I would have thought that this was exceptional, but for what Dinesh D’Souza, a speaker at the ‘Freedom Fest’ conference I attended in Las Vegas, had told us, “checking old invalids thoroughly was typical behaviour of federal agents at airports”. Though Dinesh was defending US actions he too was aghast at airport security spending time in intrusively searching old ladies, while an Al Quaeda member would probably get in with a cursory check. One of the hijackers who perished alongwith his victims on 9/11 was sent a visa renewal letter by the US immigration authorities - the press had revealed this much to the embarrassment of the US government. George Bush had wanted private agencies handling the airport security. They would have done a better, faster job at half the cost. However this was shot down by the US Congress in favour of government employees doing the work. The airport at London was worse. We had to stand in a line for two hours to clear immigration. Their fast track service was closed. The immigration counters just did not have adequate staff. Incidentally, the customs officials were also absent.
Mercifully, both in the US and UK there were no immigration checks when departing. The queues we experience in Nepal and India while leaving, were absent in both these countries. The authorities there coordinate with the airlines who give the information regarding an alien’s departure to the government. Why can’t we in Nepal do the same? If immigration controls on entry cannot be dispensed with, why not end checking by authorities at departure?

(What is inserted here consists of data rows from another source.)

-- ==== Sys2Proof/Machine/State.lean ====
section
/-! DEFINITION. The state of the hub as plain data: the register window, the configuration banks, every block's queues, counters, modes and pins, and the queue of waiting commands. -/

namespace Sys2Proof.Machine

open Sys2Proof

/-- A sparse store: (index, value) pairs in rising index order, no entry equal to what an unlisted index reads as (Store.lean). -/
abbrev Cells (α : Type) := List (Nat × α)

/-- A Firefly time in units of 1/65,536 ns (R214). -/
abbrev Tq := Nat

/-- The four marks of a result (R100) in the nibble order of R144: bit 0 clip, 1 plausibility fault, 2 excitation-disturbed, 3 ratiometric. -/
abbrev Marks := BitVec 4

/-! ### Time -/

/-- The timebase, the core and converter clocks' common position, the slew in progress (R230) and the Cricket count (R439). -/
structure TimeSt where
  running    : Bool
  count      : Nat
  up         : Nat
  slew       : Int
  slewLen    : Nat
  slewAt     : Nat
  cricket    : W32
  cricketSub : Nat
  age        : Nat
deriving DecidableEq, Repr

/-! ### The part and its pads -/

/-- Converter terms of one core (R96). -/
structure CoreTrim where
  weights : List Nat
  wMid    : Nat
  ofs     : Int
  gain    : Nat
deriving DecidableEq, Repr

/-- Amplifier terms of one pair, gain step and mode (R96). -/
structure AmpTrim where
  ofs0  : Int
  tcOfs : Int
  ga0   : Int
  tcGa  : Int
deriving DecidableEq, Repr

/-- One-time-programmable memory: vault fuse, serial, trim with the verdict of its CRC-32C, device secrets and certificate. Core trim is keyed by core, amplifier trim by pair, gain step and mode (pair × 16 + gain step × 2 + mode). -/
structure OtpSt where
  vaultFuse   : Bool
  serial      : W64
  trimCrc     : W32
  trimGood    : Bool
  coreTrim    : Cells CoreTrim
  ampTrim     : Cells AmpTrim
  secret      : List Byte
  certificate : List Byte
  firmwareDigest : List Byte
deriving DecidableEq, Repr

/-- Pads of the hub: per GPIO (32: TWIN_SEL) settled level, PERST#, rails, clocks, PCI Express link; pins parked, pins whose switch waits for the next Cricket edge, the function in effect on each, and the Cricket count at which the next step of its switch falls due (R491). -/
structure PadSt where
  settled    : BitVec 33
  level      : BitVec 33
  perst      : Bool
  pcieUp     : Bool
  enDig      : Bool
  enAna      : Bool
  wakeOut    : Bool
  parked     : BitVec 32
  due        : BitVec 32
  func       : Cells Nat
  edgeAt     : Cells W32
deriving DecidableEq, Repr

/-- State of the management engine as the rules see it (R16, R434, R465). -/
inductive Engine where
  | absent | up
deriving DecidableEq, Repr

/-- Start-up (chapter 18) and the management engine: the step in progress (0: in reset), a WARM latched during step 1, the cause of the last WARM, whether the vault is still to start (after POR and HIBERNATE), whether this start is the exit from HIBERNATE, whether it waits 1 s to begin again, steps that ran past their limit, BOOT_TIME_US, the TWIN_SEL strap, the engine with the up times of its restarts, the recovery loader, and the up times of READY and of the start of the step in progress. -/
structure BootSt where
  stage       : Nat
  warmLatched : Option ResetSource
  warmCause   : Option ResetSource
  vaultDue    : Bool
  fromHib     : Bool
  retryDue    : Bool
  overruns    : List Nat
  timeUs      : Nat
  strapB      : Bool
  engine      : Engine
  restarts    : List Nat
  recovery    : Bool
  readyAt     : Nat
  stageUp     : Nat
deriving DecidableEq, Repr

/-! ### Sampling -/

/-- STRB_STATUS.STATE (Table 2-7). -/
inductive GroupMode where
  | stopped | waitingStart | running | held
deriving DecidableEq, Repr

/-- A frame between its strobe edge and its ready time; dueUp is the ready time in ns since the timebase started. -/
structure FrameSt where
  k      : Nat
  edge   : Tq
  diag   : Bool
  nMax   : Nat
  epoch  : BitVec 16
  dueUp  : Nat
  undelivered : Bool
deriving DecidableEq, Repr

/-- A strobe group (chapter 02). hole: it strobed before it last stopped; heldUp: when it last stopped or a hold began; spans: stretches of the grid that forward steps passed; deferred: losses that begin behind the frame still converting (cause, detail, first lost frame and its time); applied: the moment at which the last start or restart was applied (R40); lastEvUp: when it last accepted an event, or started (R48); peerUp: a strobe edge of the other group that has reached its strobe input and has not been taken (R43); resetDue, closeDue: chains and conditions start anew, and open packets close, once the frame still converting has completed (R507, R236); oldGrids: grids it strobed on before, each with the time from which it no longer held, oldest first; none: event mode (R181); byEvents: it last started in event mode; heldHole: a hold in event mode lies before its next frame, which counts as a hole (R321). -/
structure GroupSt where
  mode      : GroupMode
  nextK     : Nat
  strobed   : Bool
  lastK     : Nat
  lastEdge  : Tq
  doneK     : Nat
  frame     : Option FrameSt
  pendEdge  : Option Nat
  starved   : Bool
  lastSlots : Nat
  diagLast  : Bool
  evNext    : Nat
  hole      : Bool
  heldUp    : Nat
  spans     : List (Tq × Tq)
  deferred  : List (Nat × Nat × Nat × Tq)
  applied   : Tq
  lastEvUp  : Nat
  peerUp    : Option Nat
  resetDue  : Bool
  closeDue  : Bool
  oldGrids  : List (Tq × Option (Tq × Tq))
  byEvents  : Bool
  heldHole  : Bool
deriving DecidableEq, Repr

/-- A result of a slot in the frame in hand (R99, R100): value in codes after demodulation, marks, code before demodulation, whether a plausibility mark came from R64 or R86, and whether the conversion timed out. -/
structure ResultSt where
  value   : Int
  marks   : Marks
  code    : Int
  wiring  : Bool
  timeout : Bool
deriving DecidableEq, Repr

/-- Run counters of one self-check (R102). -/
structure CheckSt where
  standing : Bool
  fails    : Nat
  passes   : Nat
deriving DecidableEq, Repr

/-- A converter core (chapter 04): checks, last own temperature in 1/16 °C, codes and timeouts of the frame in hand; pos: position of the next conversion in its order (R32). -/
structure CoreSt where
  ref      : CheckSt
  supply   : CheckSt
  tHigh    : CheckSt
  tCrit    : CheckSt
  tSensor  : CheckSt
  t16      : Option Int
  t16Next  : Option Int
  fallback : Bool
  xFails   : Nat
  xPasses  : Nat
  marksPlaus : Bool
  marksRef : Bool
  slot11   : Option ResultSt
  pos      : Nat
deriving DecidableEq, Repr

/-- An input (chapter 03): protection switch, its sign, open and reversal runs, conditions now; overIn: the overvoltage fault has been entered (R86). -/
structure InputSt where
  switchOpen : Bool
  positive   : Bool
  openRun    : Nat
  openNow    : Bool
  overNow    : Bool
  revRun     : Nat
  revNow     : Bool
  revMark    : Bool
  overIn     : Bool
deriving DecidableEq, Repr

/-- States of an excitation output, Table 3-2. -/
inductive ExcMode where
  | disabled | standbyZ | seized | waitPump | idle | inrush | pulse | short | reversed
deriving DecidableEq, Repr

/-- An excitation output (chapter 03). retrying: a fault of it has not been followed by a good pulse; isRetry: RETRY has elapsed and the next pulse is the retry (R80, R84); cutAt, endUp: when an event cuts its pulse (R68) and when the pulse ends by its WIDTH (R67), startUp, faultUp: when it began and when SHORT or REVERSED was entered (R80), in ns since the timebase started. -/
structure ExcSt where
  mode       : ExcMode
  negative   : Bool
  pulseFrame : Nat
  cutAt      : Option Nat
  limited    : Bool
  suppressed : Bool
  openNow    : Bool
  openRun    : Nat
  passRun    : Nat
  senseOpen  : Bool
  senseFail  : Nat
  sensePass  : Nat
  retrying   : Bool
  stuckRun   : Nat
  disturbed  : Bool
  senseUv    : Int
  reEnable   : Bool
  isRetry    : Bool
  endUp      : Nat
  startUp    : Nat
  faultUp    : Nat
deriving DecidableEq, Repr

/-- The charge pump (R76, R77) with its rail as last measured, and the on-request open-wire check with its start (R88). -/
structure PumpSt where
  running : Bool
  ready   : Bool
  railUv  : Option Nat
  owRunning : Bool
  owDone    : Bool
  owRefused : Bool
  owUp      : Nat
deriving DecidableEq, Repr

/-! ### Filters and mains -/

/-- A filter stage's last inputs, newest first, how many came since it last primed, and how many since its last emission (R114, R121, R122). -/
structure StageSt where
  hist  : List (Int × Marks)
  since : Nat
  block : Nat
deriving DecidableEq, Repr

/-- MAINS_STATUS.STATE (Table 5-2). -/
inductive MainsMode where
  | off | acquiring | locked | holdover
deriving DecidableEq, Repr

/-- Mains tracking (R130 to R135): the detector (armed, last result with strobe time and marks, crossings counted, time of the first, a marked result seen), completed measurements the engine has not taken (none: invalid), the run of agreeing ones and the last one of it, whether the 10 s limit was reported, T_a, the frames before which it applies (noFrame for a group that does not run), the groups it still has to reach, those of them at which a frame boundary has come since it was written (R135), the T_a each group runs with (0: none), the groups that run with MAINS.ENABLE 1 (each takes it with its own load, R126), the time of the last crossing or restart (R131), and when the state was entered (R132). -/
structure MainsSt where
  mode      : MainsMode
  armed     : Bool
  lastX     : Option (Int × Tq × Marks)
  crossings : Nat
  tFirst    : Tq
  marked    : Bool
  done      : List (Option Tq)
  run       : Nat
  prev      : Option Tq
  warned    : Bool
  ta        : Tq
  applyF    : Option (Nat × Nat)
  pendA     : Bool
  pendB     : Bool
  boundA    : Bool
  boundB    : Bool
  takenA    : Tq
  takenB    : Tq
  onA       : Bool
  onB       : Bool
  crossT    : Tq
  modeUp    : Nat
deriving DecidableEq, Repr

/-! ### Streams and statistics -/

/-- One frame of a stream packet: group frame number, strobe time in whole ns, samples with marks in channel order. -/
structure PktFrame where
  k       : Nat
  t       : Nat
  epoch   : BitVec 16
  samples : List (Int × Marks)
deriving DecidableEq, Repr

/-- Payload of a gap record (Table 6-4), and the number of the frame that ends it. -/
structure GapInfo where
  tStart : Nat
  tEnd   : Nat
  lost   : Nat
  first  : Nat
  cause  : Byte
  detail : Byte
  endK   : Nat
deriving DecidableEq, Repr

/-- A stream packet or gap record (chapter 06) with its way through compression (08) and signing (15). spilled: it lies in spill, not in the FIFO; settled: its form as sent is decided; damaged: its payload met an uncorrectable error. -/
structure Packet where
  stream   : Nat
  seq      : W32
  epoch    : BitVec 16
  channels : Nat
  marksOn  : Bool
  timesOn  : Bool
  level    : Nat
  delta    : Bool
  sign     : Bool
  frames   : List PktFrame
  gap      : Option GapInfo
  closedAt : Nat
  lane     : Option Nat
  settled  : Bool
  packed   : Option (List Byte)
  signature : Option (List Byte)
  damaged  : Bool
  spilled  : Bool
deriving DecidableEq, Repr

/-- A posted stream buffer (R151): the descriptor, where it stands and what it holds; done: it has retired and its completion is not posted yet (R303). -/
structure StreamBuf where
  id    : Nat
  addr  : Nat
  len   : Nat
  used  : Nat
  first : W32
  count : Nat
  held  : List Packet
  done  : Bool
deriving DecidableEq, Repr

/-- A loss a stream has begun and not yet recorded (R154, R157): T_START in ns, the first instant that can be lost, the first frame number that can be lost, and the number and time a following loss of another cause set as its end; counted: FIRST_LOST_FRAME and the outputs lost before event-mode frame numbers began again at 0 (R47). -/
structure LossSt where
  cause  : Byte
  detail : Byte
  tStart : Nat
  from_  : Tq
  first  : Nat
  until_ : Option (Nat × Tq)
  epoch  : Option (BitVec 16)
  counted : Option (Nat × Nat)
deriving DecidableEq, Repr
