-- ==== Sys2Proof/Machine/Ops.lean ====
section
/-! DEFINITION. The named operations every command is written over: one accessor per indexed piece of state, the clock (R214, R230, R439), the register window's stored words, host memory, trace (R438), the error log (R454 to R462), interrupts (R300) and completions (R298, R299). -/

namespace Sys2Proof.Machine

open Sys2Proof

/-- The outcome of a command that runs. -/
abbrev Out := Host.Outcome State Fault Refusal

/-- Index of a strobe group: 0 A, 1 B. -/
def gidx : Group → Nat
  | .a => 0
  | .b => 1

/-- The group of an index. -/
def groupOf (n : Nat) : Group := if n = 0 then .a else .b

/-- The other group. -/
def Group.peer : Group → Group
  | .a => .b
  | .b => .a

/-- Index p of a port. -/
def pidx : Port → Nat
  | .head => 0
  | .tail => 1
  | .twin => 2

/-- The port of an index. -/
def portOf (n : Nat) : Port := if n = 0 then .head else if n = 1 then .tail else .twin

/-- Apply an update for each of a list of items, in order. -/
def State.each {α : Type} (s : State) (xs : List α) (f : α → State → State) : State :=
  xs.foldl (fun t x => f x t) s

/-- Apply an update when a condition holds. -/
def State.doIf (s : State) (c : Bool) (f : State → State) : State := if c then f s else s

/-! ### Indexed state -/

/-- A strobe group. -/
def State.grpOf (s : State) (n : Nat) : GroupSt := Cells.get (fun _ => .init) s.grp n
/-- Replace a strobe group. -/
def State.setGrp (s : State) (n : Nat) (v : GroupSt) : State := { s with grp := Cells.set (fun _ => .init) s.grp n v }
/-- Change a strobe group. -/
def State.updGrp (s : State) (n : Nat) (f : GroupSt → GroupSt) : State := s.setGrp n (f (s.grpOf n))

/-- The analogue facts of a group's last edge. -/
def State.edgeOf (s : State) (n : Nat) : EdgeSample := Cells.get (fun _ => EdgeSample.none) s.edge n
/-- Replace the analogue facts of a group's last edge. -/
def State.setEdge (s : State) (n : Nat) (v : EdgeSample) : State := { s with edge := Cells.set (fun _ => EdgeSample.none) s.edge n v }
/-- Change the analogue facts of a group's last edge. -/
def State.updEdge (s : State) (n : Nat) (f : EdgeSample → EdgeSample) : State := s.setEdge n (f (s.edgeOf n))

/-- A converter core. -/
def State.coreOf (s : State) (n : Nat) : CoreSt := Cells.get (fun _ => .init) s.core n
/-- Replace a converter core. -/
def State.setCore (s : State) (n : Nat) (v : CoreSt) : State := { s with core := Cells.set (fun _ => .init) s.core n v }
/-- Change a converter core. -/
def State.updCore (s : State) (n : Nat) (f : CoreSt → CoreSt) : State := s.setCore n (f (s.coreOf n))

/-- The pair check of a core pair. -/
def State.pairOf (s : State) (n : Nat) : CheckSt := Cells.get (fun _ => .init) s.pair n
/-- Replace the pair check of a core pair. -/
def State.setPair (s : State) (n : Nat) (v : CheckSt) : State := { s with pair := Cells.set (fun _ => .init) s.pair n v }
/-- Change the pair check of a core pair. -/
def State.updPair (s : State) (n : Nat) (f : CheckSt → CheckSt) : State := s.setPair n (f (s.pairOf n))

/-- The result of a channel in the frame in hand. -/
def State.resOf (s : State) (n : Nat) : Option ResultSt := Cells.get (fun _ => none) s.res n
/-- Replace the result of a channel in the frame in hand. -/
def State.setRes (s : State) (n : Nat) (v : Option ResultSt) : State := { s with res := Cells.set (fun _ => none) s.res n v }
/-- Change the result of a channel in the frame in hand. -/
def State.updRes (s : State) (n : Nat) (f : Option ResultSt → Option ResultSt) : State := s.setRes n (f (s.resOf n))

/-- An input. -/
def State.ainOf (s : State) (n : Nat) : InputSt := Cells.get (fun _ => .init) s.ain n
/-- Replace an input. -/
def State.setAin (s : State) (n : Nat) (v : InputSt) : State := { s with ain := Cells.set (fun _ => .init) s.ain n v }
/-- Change an input. -/
def State.updAin (s : State) (n : Nat) (f : InputSt → InputSt) : State := s.setAin n (f (s.ainOf n))

/-- An excitation output. -/
def State.excOf (s : State) (n : Nat) : ExcSt := Cells.get (fun _ => .init) s.exc n
/-- Replace an excitation output. -/
def State.setExc (s : State) (n : Nat) (v : ExcSt) : State := { s with exc := Cells.set (fun _ => .init) s.exc n v }
/-- Change an excitation output. -/
def State.updExc (s : State) (n : Nat) (f : ExcSt → ExcSt) : State := s.setExc n (f (s.excOf n))

/-- A filter stage. -/
def State.fltOf (s : State) (n : Nat) : StageSt := Cells.get (fun _ => .init) s.flt n
/-- Replace a filter stage. -/
def State.setFlt (s : State) (n : Nat) (v : StageSt) : State := { s with flt := Cells.set (fun _ => .init) s.flt n v }
/-- Change a filter stage. -/
def State.updFlt (s : State) (n : Nat) (f : StageSt → StageSt) : State := s.setFlt n (f (s.fltOf n))

/-- A stream. -/
def State.strmOf (s : State) (n : Nat) : StreamSt := Cells.get (fun _ => .init) s.strm n
/-- Replace a stream. -/
def State.setStrm (s : State) (n : Nat) (v : StreamSt) : State := { s with strm := Cells.set (fun _ => .init) s.strm n v }
/-- Change a stream. -/
def State.updStrm (s : State) (n : Nat) (f : StreamSt → StreamSt) : State := s.setStrm n (f (s.strmOf n))

/-- Frames of a group that left the history lately, newest first. -/
def State.hiveLostOf (s : State) (n : Nat) : List (Nat × Tq) := Cells.get (fun _ => []) s.hiveLost n
/-- Replace the frames of a group that left the history. -/
def State.setHiveLost (s : State) (n : Nat) (v : List (Nat × Tq)) : State := { s with hiveLost := Cells.set (fun _ => []) s.hiveLost n v }

/-- A channel's statistics. -/
def State.statsOf (s : State) (n : Nat) : StatCh := Cells.get (fun _ => .init) s.stats n
/-- Replace a channel's statistics. -/
def State.setStats (s : State) (n : Nat) (v : StatCh) : State := { s with stats := Cells.set (fun _ => .init) s.stats n v }
/-- Change a channel's statistics. -/
def State.updStats (s : State) (n : Nat) (f : StatCh → StatCh) : State := s.setStats n (f (s.statsOf n))

/-- A condition. -/
def State.condOf (s : State) (n : Nat) : CondSt := Cells.get (fun _ => .init) s.cond n
/-- Replace a condition. -/
def State.setCond (s : State) (n : Nat) (v : CondSt) : State := { s with cond := Cells.set (fun _ => .init) s.cond n v }
/-- Change a condition. -/
def State.updCond (s : State) (n : Nat) (f : CondSt → CondSt) : State := s.setCond n (f (s.condOf n))

/-- A trigger unit. -/
def State.trigOf (s : State) (n : Nat) : TrigSt := Cells.get (fun _ => .init) s.trig n
/-- Replace a trigger unit. -/
def State.setTrig (s : State) (n : Nat) (v : TrigSt) : State := { s with trig := Cells.set (fun _ => .init) s.trig n v }
/-- Change a trigger unit. -/
def State.updTrig (s : State) (n : Nat) (f : TrigSt → TrigSt) : State := s.setTrig n (f (s.trigOf n))

/-- A capture unit. -/
def State.capOf (s : State) (n : Nat) : CapSt := Cells.get (fun _ => .init) s.cap n
/-- Replace a capture unit. -/
def State.setCap (s : State) (n : Nat) (v : CapSt) : State := { s with cap := Cells.set (fun _ => .init) s.cap n v }
/-- Change a capture unit. -/
def State.updCap (s : State) (n : Nat) (f : CapSt → CapSt) : State := s.setCap n (f (s.capOf n))

/-- Firefly's view of a port. -/
def State.ffPortOf (s : State) (n : Nat) : FfPortSt := Cells.get (fun _ => .init) s.ffPort n
/-- Replace Firefly's view of a port. -/
def State.setFfPort (s : State) (n : Nat) (v : FfPortSt) : State := { s with ffPort := Cells.set (fun _ => .init) s.ffPort n v }
/-- Change Firefly's view of a port. -/
def State.updFfPort (s : State) (n : Nat) (f : FfPortSt → FfPortSt) : State := s.setFfPort n (f (s.ffPortOf n))

/-- A transmit time-stamp queue. -/
def State.txtsOf (s : State) (n : Nat) : TxtsSt := Cells.get (fun _ => .init) s.txts n
/-- Replace a transmit time-stamp queue. -/
def State.setTxts (s : State) (n : Nat) (v : TxtsSt) : State := { s with txts := Cells.set (fun _ => .init) s.txts n v }
/-- Change a transmit time-stamp queue. -/
def State.updTxts (s : State) (n : Nat) (f : TxtsSt → TxtsSt) : State := s.setTxts n (f (s.txtsOf n))

/-- A pulse generator. -/
def State.pulseOf (s : State) (n : Nat) : PulseSt := Cells.get (fun _ => .init) s.pulse n
/-- Replace a pulse generator. -/
def State.setPulse (s : State) (n : Nat) (v : PulseSt) : State := { s with pulse := Cells.set (fun _ => .init) s.pulse n v }
/-- Change a pulse generator. -/
def State.updPulse (s : State) (n : Nat) (f : PulseSt → PulseSt) : State := s.setPulse n (f (s.pulseOf n))

/-- A port. -/
def State.linkOf (s : State) (n : Nat) : LinkSt := Cells.get (fun _ => .init) s.link n
/-- Replace a port. -/
def State.setLink (s : State) (n : Nat) (v : LinkSt) : State := { s with link := Cells.set (fun _ => .init) s.link n v }
/-- Change a port. -/
def State.updLink (s : State) (n : Nat) (f : LinkSt → LinkSt) : State := s.setLink n (f (s.linkOf n))

/-- A submission ring. -/
def State.sqOf (s : State) (n : Nat) : SqSt := Cells.get (fun _ => .init) s.sq n
/-- Replace a submission ring. -/
def State.setSq (s : State) (n : Nat) (v : SqSt) : State := { s with sq := Cells.set (fun _ => .init) s.sq n v }
/-- Change a submission ring. -/
def State.updSq (s : State) (n : Nat) (f : SqSt → SqSt) : State := s.setSq n (f (s.sqOf n))

/-- A completion ring. -/
def State.cqOf (s : State) (n : Nat) : CqSt := Cells.get (fun _ => .init) s.cq n
/-- Replace a completion ring. -/
def State.setCq (s : State) (n : Nat) (v : CqSt) : State := { s with cq := Cells.set (fun _ => .init) s.cq n v }
/-- Change a completion ring. -/
def State.updCq (s : State) (n : Nat) (f : CqSt → CqSt) : State := s.setCq n (f (s.cqOf n))

/-! ### Time -/

/-- A frame number that names no frame. -/
def noFrame : Nat := 0xFFFFFFFFFFFFFFFF

/-- The correction spread so far, u ns after the timebase started (R230): it is spread evenly over slewLen ns from slewAt on. On REFCLK (alone) its rate, the last one of the servo, goes on beyond them (R215, R231, R233). -/
def TimeSt.spread (t : TimeSt) (alone : Bool) (u : Nat) : Int :=
  if t.slewLen = 0 then 0 else t.slew * (if alone then u - t.slewAt else min (u - t.slewAt) t.slewLen : Nat) / (t.slewLen : Int)

/-- n ns pass on the Cricket clock of 32.768 kHz (R439), which no WARM starts again. -/
def TimeSt.cricketBy (t : TimeSt) (n : Nat) : TimeSt :=
  let sub := t.cricketSub + 32768 * n
  { t with cricket := t.cricket + BitVec.ofNat 32 (sub / 1000000000), cricketSub := sub % 1000000000, age := t.age + n }

/-- n cycles of the 1.0 GHz timebase pass (R214, R215, R230): 1 ns each, plus the part of a correction that falls to them. A timebase that does not run leaves the count alone. alone: it takes REFCLK, not the parent's clock. -/
def TimeSt.advance (t : TimeSt) (alone : Bool) (n : Nat) : TimeSt :=
  let c := t.cricketBy n
  if t.running then
    { c with count := ((t.count + n * 4294967296 : Nat) + (t.spread alone (t.up + n) - t.spread alone t.up) : Int).toNat,
             up := t.up + n }
  else c

/-- A port is in service (R250). -/
def State.inService (s : State) (p : Nat) : Bool := decide ((s.linkOf p).mode = .active)
/-- The hub is a ROOT (R222). -/
def State.ffRoot (s : State) : Bool := s.cfgv Fld.fireflyRole 0 0 == 0
/-- FIREFLY.PARENT. -/
def State.ffParent (s : State) : Nat := s.cfgv Fld.fireflyParent 0 0
/-- FIREFLY.ALT_PARENT. -/
def State.ffAlt (s : State) : Option Nat := if s.cfgv Fld.fireflyAltParent 0 0 = 0 then none else some (s.cfgv Fld.fireflyAltParent 0 0 - 1)
/-- The parent in use (R222). -/
def State.ffInUse (s : State) : Nat := if s.ff.altInUse then s.ffAlt.getD s.ffParent else s.ffParent
/-- FF_STATUS.SYNTONISED (R215): a member's parent port is in service. -/
def State.syntonised (s : State) : Bool := !s.ffRoot && s.inService s.ffInUse

/-- n cycles of the timebase pass, on the reference it takes now. -/
def State.tick (s : State) (n : Nat) : TimeSt := s.tm.advance (!s.syntonised) n

/-- Firefly time with its 16-bit fraction (R214). -/
def State.now (s : State) : Tq := s.tm.count / 65536

/-- Firefly time in whole ns. -/
def State.nowNs (s : State) : Nat := s.tm.count / 4294967296

/-- A time in whole ns. -/
def tqNs (t : Tq) : Nat := t / 65536

/-- A whole ns as a time. -/
def nsTq (n : Nat) : Tq := n * 65536

/-- Bring the count up to an instant that has fallen due (assumption 3); a count already past it stays. -/
def State.reach (s : State) (t : Tq) : State :=
  if s.now < t ∧ s.tm.running = true then
    let u := s.tick ((t * 65536 - s.tm.count) / 4294967296)
    { s with tm := { u with count := max u.count (t * 65536) } }
  else s

/-- Bring the clock up to an instant counted in ns since the timebase started (assumption 3). -/
def State.reachUp (s : State) (u : Nat) : State :=
  if s.tm.up < u ∧ s.tm.running = true then { s with tm := s.tick (u - s.tm.up) } else s

/-- Time reaches the Cricket edge of a count; an edge that has passed leaves it. -/
def State.reachCricket (s : State) (c : W32) : State :=
  let d := (c - s.tm.cricket).toNat
  if d = 0 ∨ 2147483648 ≤ d then s else { s with tm := s.tick ((d * 1000000000 - s.tm.cricketSub + 32767) / 32768) }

The airlines can verify passports at the time of check-in and pass on the departure information to the government. The manpower thus saved could be utilised to expand the number of manned immigration counters at TIA’s arrival area thus minimizing delays. Another positive for the visitor to the US and UK is their simple and short immigration forms. I especially love the UK form. It is a third of the size of the Nepal form, and does not even require you to enter your passport number, immigration officers just scan the passports presented to them. Nepal too should reduce immigration hurdles, install scanners, end checks at departure and change its arrival form with its plethora of unfriendly conditions which include requiring visitors to report to police stations. The UK arrival card has no conditions frightening those who enter it. Along with these measures, Nepal must privatise its airports, open its skies and improve security to encash on the opportunity presented by the boom in worldwide travel.